───── Data provided ─────

@[simp] theorem State.tellAt_tbc (s : State) (subj : Subject) (c : Cond) (t : Nat) :
    (s.tellAt subj c t).tbc = s.tbc := by unfold State.tellAt; split <;> rfl
@[simp] theorem State.tellAt_cxp (s : State) (subj : Subject) (c : Cond) (t : Nat) :
    (s.tellAt subj c t).cxp = s.cxp := by unfold State.tellAt; split <;> rfl
@[simp] theorem State.tellAt_cals (s : State) (subj : Subject) (c : Cond) (t : Nat) :
    (s.tellAt subj c t).cals = s.cals := by unfold State.tellAt; split <;> rfl
@[simp] theorem State.tellAt_channels (s : State) (subj : Subject) (c : Cond) (t : Nat) :
    (s.tellAt subj c t).channels = s.channels := by unfold State.tellAt; split <;> rfl
@[simp] theorem State.tellAt_wck (s : State) (subj : Subject) (c : Cond) (t : Nat) :
    (s.tellAt subj c t).wck = s.wck := by unfold State.tellAt; split <;> rfl
@[simp] theorem State.tellAt_bmu (s : State) (subj : Subject) (c : Cond) (t : Nat) :
    (s.tellAt subj c t).bmu = s.bmu := by unfold State.tellAt; split <;> rfl
@[simp] theorem State.tellAt_ifu (s : State) (subj : Subject) (c : Cond) (t : Nat) :
    (s.tellAt subj c t).ifu = s.ifu := by unfold State.tellAt; split <;> rfl
@[simp] theorem State.tellAt_isi (s : State) (subj : Subject) (c : Cond) (t : Nat) :
    (s.tellAt subj c t).isi = s.isi := by unfold State.tellAt; split <;> rfl
@[simp] theorem State.tellAt_sys (s : State) (subj : Subject) (c : Cond) (t : Nat) :
    (s.tellAt subj c t).sys = s.sys := by unfold State.tellAt; split <;> rfl
@[simp] theorem State.tellAt_freeNext (s : State) (subj : Subject) (c : Cond) (t : Nat) :
    (s.tellAt subj c t).freeNext = s.freeNext := by unfold State.tellAt; split <;> rfl
@[simp] theorem State.tellAt_pending (s : State) (subj : Subject) (c : Cond) (t : Nat) :
    (s.tellAt subj c t).pending = s.pending := by unfold State.tellAt; split <;> rfl

@[simp] theorem State.tell_tbc (s : State) (subj : Subject) (c : Cond) :
    (s.tell subj c).tbc = s.tbc := by simp [State.tell]
@[simp] theorem State.tell_cxp (s : State) (subj : Subject) (c : Cond) :
    (s.tell subj c).cxp = s.cxp := by simp [State.tell]
@[simp] theorem State.tell_cals (s : State) (subj : Subject) (c : Cond) :
    (s.tell subj c).cals = s.cals := by simp [State.tell]
@[simp] theorem State.tell_channels (s : State) (subj : Subject) (c : Cond) :
    (s.tell subj c).channels = s.channels := by simp [State.tell]
@[simp] theorem State.tell_wck (s : State) (subj : Subject) (c : Cond) :
    (s.tell subj c).wck = s.wck := by simp [State.tell]
@[simp] theorem State.tell_bmu (s : State) (subj : Subject) (c : Cond) :
    (s.tell subj c).bmu = s.bmu := by simp [State.tell]
@[simp] theorem State.tell_ifu (s : State) (subj : Subject) (c : Cond) :
    (s.tell subj c).ifu = s.ifu := by simp [State.tell]
@[simp] theorem State.tell_isi (s : State) (subj : Subject) (c : Cond) :
    (s.tell subj c).isi = s.isi := by simp [State.tell]
@[simp] theorem State.tell_sys (s : State) (subj : Subject) (c : Cond) :
    (s.tell subj c).sys = s.sys := by simp [State.tell]
@[simp] theorem State.tell_freeNext (s : State) (subj : Subject) (c : Cond) :
    (s.tell subj c).freeNext = s.freeNext := by simp [State.tell]
@[simp] theorem State.tell_pending (s : State) (subj : Subject) (c : Cond) :
    (s.tell subj c).pending = s.pending := by simp [State.tell]

@[simp] theorem State.update_cxp (s : State) (n st : Nat) (f : Record → Record) :
    (s.update n st f).cxp = s.cxp := by unfold State.update; split <;> [rfl; (split <;> simp)]
@[simp] theorem State.update_cals (s : State) (n st : Nat) (f : Record → Record) :
    (s.update n st f).cals = s.cals := by unfold State.update; split <;> [rfl; (split <;> simp)]
@[simp] theorem State.update_channels (s : State) (n st : Nat) (f : Record → Record) :
    (s.update n st f).channels = s.channels := by unfold State.update; split <;> [rfl; (split <;> simp)]
@[simp] theorem State.update_atu (s : State) (n st : Nat) (f : Record → Record) :
    (s.update n st f).atu = s.atu := by unfold State.update; split <;> [rfl; (split <;> simp)]
@[simp] theorem State.update_wck (s : State) (n st : Nat) (f : Record → Record) :
    (s.update n st f).wck = s.wck := by unfold State.update; split <;> [rfl; (split <;> simp)]
@[simp] theorem State.update_bmu (s : State) (n st : Nat) (f : Record → Record) :
    (s.update n st f).bmu = s.bmu := by unfold State.update; split <;> [rfl; (split <;> simp)]
@[simp] theorem State.update_ifu (s : State) (n st : Nat) (f : Record → Record) :
    (s.update n st f).ifu = s.ifu := by unfold State.update; split <;> [rfl; (split <;> simp)]
@[simp] theorem State.update_sys (s : State) (n st : Nat) (f : Record → Record) :
    (s.update n st f).sys = s.sys := by unfold State.update; split <;> [rfl; (split <;> simp)]
@[simp] theorem State.update_freeNext (s : State) (n st : Nat) (f : Record → Record) :
    (s.update n st f).freeNext = s.freeNext := by unfold State.update; split <;> [rfl; (split <;> simp)]
@[simp] theorem State.update_pending (s : State) (n st : Nat) (f : Record → Record) :
    (s.update n st f).pending = s.pending := by unfold State.update; split <;> [rfl; (split <;> simp)]

@[simp] theorem State.updateRaising_cxp (s : State) (n st : Nat) (cs : List Cond) (f : Record → Record) :
    (s.updateRaising n st cs f).cxp = s.cxp := by unfold State.updateRaising; rw [foldl_same State.cxp _ (fun t x => by simp)]; simp
@[simp] theorem State.updateRaising_cals (s : State) (n st : Nat) (cs : List Cond) (f : Record → Record) :
    (s.updateRaising n st cs f).cals = s.cals := by unfold State.updateRaising; rw [foldl_same State.cals _ (fun t x => by simp)]; simp
@[simp] theorem State.updateRaising_channels (s : State) (n st : Nat) (cs : List Cond) (f : Record → Record) :
    (s.updateRaising n st cs f).channels = s.channels := by unfold State.updateRaising; rw [foldl_same State.channels _ (fun t x => by simp)]; simp
@[simp] theorem State.updateRaising_wck (s : State) (n st : Nat) (cs : List Cond) (f : Record → Record) :
    (s.updateRaising n st cs f).wck = s.wck := by unfold State.updateRaising; rw [foldl_same State.wck _ (fun t x => by simp)]; simp
@[simp] theorem State.updateRaising_bmu (s : State) (n st : Nat) (cs : List Cond) (f : Record → Record) :
    (s.updateRaising n st cs f).bmu = s.bmu := by unfold State.updateRaising; rw [foldl_same State.bmu _ (fun t x => by simp)]; simp
@[simp] theorem State.updateRaising_ifu (s : State) (n st : Nat) (cs : List Cond) (f : Record → Record) :
    (s.updateRaising n st cs f).ifu = s.ifu := by unfold State.updateRaising; rw [foldl_same State.ifu _ (fun t x => by simp)]; simp
@[simp] theorem State.updateRaising_sys (s : State) (n st : Nat) (cs : List Cond) (f : Record → Record) :
    (s.updateRaising n st cs f).sys = s.sys := by unfold State.updateRaising; rw [foldl_same State.sys _ (fun t x => by simp)]; simp
@[simp] theorem State.updateRaising_freeNext (s : State) (n st : Nat) (cs : List Cond) (f : Record → Record) :
    (s.updateRaising n st cs f).freeNext = s.freeNext := by unfold State.updateRaising; rw [foldl_same State.freeNext _ (fun t x => by simp)]; simp
@[simp] theorem State.updateRaising_pending (s : State) (n st : Nat) (cs : List Cond) (f : Record → Record) :
    (s.updateRaising n st cs f).pending = s.pending := by unfold State.updateRaising; rw [foldl_same State.pending _ (fun t x => by simp)]; simp

@[simp] theorem State.raise_cxp (s : State) (n st : Nat) (c : Cond) :
    (s.raise n st c).cxp = s.cxp := by simp [State.raise]
@[simp] theorem State.raise_cals (s : State) (n st : Nat) (c : Cond) :
    (s.raise n st c).cals = s.cals := by simp [State.raise]
@[simp] theorem State.raise_channels (s : State) (n st : Nat) (c : Cond) :
    (s.raise n st c).channels = s.channels := by simp [State.raise]
@[simp] theorem State.raise_wck (s : State) (n st : Nat) (c : Cond) :
    (s.raise n st c).wck = s.wck := by simp [State.raise]
@[simp] theorem State.raise_bmu (s : State) (n st : Nat) (c : Cond) :
    (s.raise n st c).bmu = s.bmu := by simp [State.raise]
@[simp] theorem State.raise_ifu (s : State) (n st : Nat) (c : Cond) :
    (s.raise n st c).ifu = s.ifu := by simp [State.raise]
@[simp] theorem State.raise_sys (s : State) (n st : Nat) (c : Cond) :
    (s.raise n st c).sys = s.sys := by simp [State.raise]
@[simp] theorem State.raise_freeNext (s : State) (n st : Nat) (c : Cond) :
    (s.raise n st c).freeNext = s.freeNext := by simp [State.raise]
@[simp] theorem State.raise_pending (s : State) (n st : Nat) (c : Cond) :
    (s.raise n st c).pending = s.pending := by simp [State.raise]

@[simp] theorem State.unraise_cxp (s : State) (n st : Nat) (c : Cond) :
    (s.unraise n st c).cxp = s.cxp := by unfold State.unraise; split <;> [rfl; (split <;> simp)]
@[simp] theorem State.unraise_cals (s : State) (n st : Nat) (c : Cond) :
    (s.unraise n st c).cals = s.cals := by unfold State.unraise; split <;> [rfl; (split <;> simp)]
@[simp] theorem State.unraise_channels (s : State) (n st : Nat) (c : Cond) :
    (s.unraise n st c).channels = s.channels := by unfold State.unraise; split <;> [rfl; (split <;> simp)]
@[simp] theorem State.unraise_wck (s : State) (n st : Nat) (c : Cond) :
    (s.unraise n st c).wck = s.wck := by unfold State.unraise; split <;> [rfl; (split <;> simp)]
@[simp] theorem State.unraise_bmu (s : State) (n st : Nat) (c : Cond) :
    (s.unraise n st c).bmu = s.bmu := by unfold State.unraise; split <;> [rfl; (split <;> simp)]
@[simp] theorem State.unraise_ifu (s : State) (n st : Nat) (c : Cond) :
    (s.unraise n st c).ifu = s.ifu := by unfold State.unraise; split <;> [rfl; (split <;> simp)]
@[simp] theorem State.unraise_sys (s : State) (n st : Nat) (c : Cond) :
    (s.unraise n st c).sys = s.sys := by unfold State.unraise; split <;> [rfl; (split <;> simp)]
@[simp] theorem State.unraise_freeNext (s : State) (n st : Nat) (c : Cond) :
    (s.unraise n st c).freeNext = s.freeNext := by unfold State.unraise; split <;> [rfl; (split <;> simp)]
@[simp] theorem State.unraise_pending (s : State) (n st : Nat) (c : Cond) :
    (s.unraise n st c).pending = s.pending := by unfold State.unraise; split <;> [rfl; (split <;> simp)]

─────

Please, from the entries above, set down exactly the lines from the one containing "(s.raise n st c).channels" through the one containing "theorem State.unraise_ifu (s", and only those.

    (s.raise n st c).channels = s.channels := by simp [State.raise]
@[simp] theorem State.raise_wck (s : State) (n st : Nat) (c : Cond) :
    (s.raise n st c).wck = s.wck := by simp [State.raise]
@[simp] theorem State.raise_bmu (s : State) (n st : Nat) (c : Cond) :
    (s.raise n st c).bmu = s.bmu := by simp [State.raise]
@[simp] theorem State.raise_ifu (s : State) (n st : Nat) (c : Cond) :
    (s.raise n st c).ifu = s.ifu := by simp [State.raise]
@[simp] theorem State.raise_sys (s : State) (n st : Nat) (c : Cond) :
    (s.raise n st c).sys = s.sys := by simp [State.raise]
@[simp] theorem State.raise_freeNext (s : State) (n st : Nat) (c : Cond) :
    (s.raise n st c).freeNext = s.freeNext := by simp [State.raise]
@[simp] theorem State.raise_pending (s : State) (n st : Nat) (c : Cond) :
    (s.raise n st c).pending = s.pending := by simp [State.raise]

@[simp] theorem State.unraise_cxp (s : State) (n st : Nat) (c : Cond) :
    (s.unraise n st c).cxp = s.cxp := by unfold State.unraise; split <;> [rfl; (split <;> simp)]
@[simp] theorem State.unraise_cals (s : State) (n st : Nat) (c : Cond) :
    (s.unraise n st c).cals = s.cals := by unfold State.unraise; split <;> [rfl; (split <;> simp)]
@[simp] theorem State.unraise_channels (s : State) (n st : Nat) (c : Cond) :
    (s.unraise n st c).channels = s.channels := by unfold State.unraise; split <;> [rfl; (split <;> simp)]
@[simp] theorem State.unraise_wck (s : State) (n st : Nat) (c : Cond) :
    (s.unraise n st c).wck = s.wck := by unfold State.unraise; split <;> [rfl; (split <;> simp)]
@[simp] theorem State.unraise_bmu (s : State) (n st : Nat) (c : Cond) :
    (s.unraise n st c).bmu = s.bmu := by unfold State.unraise; split <;> [rfl; (split <;> simp)]
@[simp] theorem State.unraise_ifu (s : State) (n st : Nat) (c : Cond) :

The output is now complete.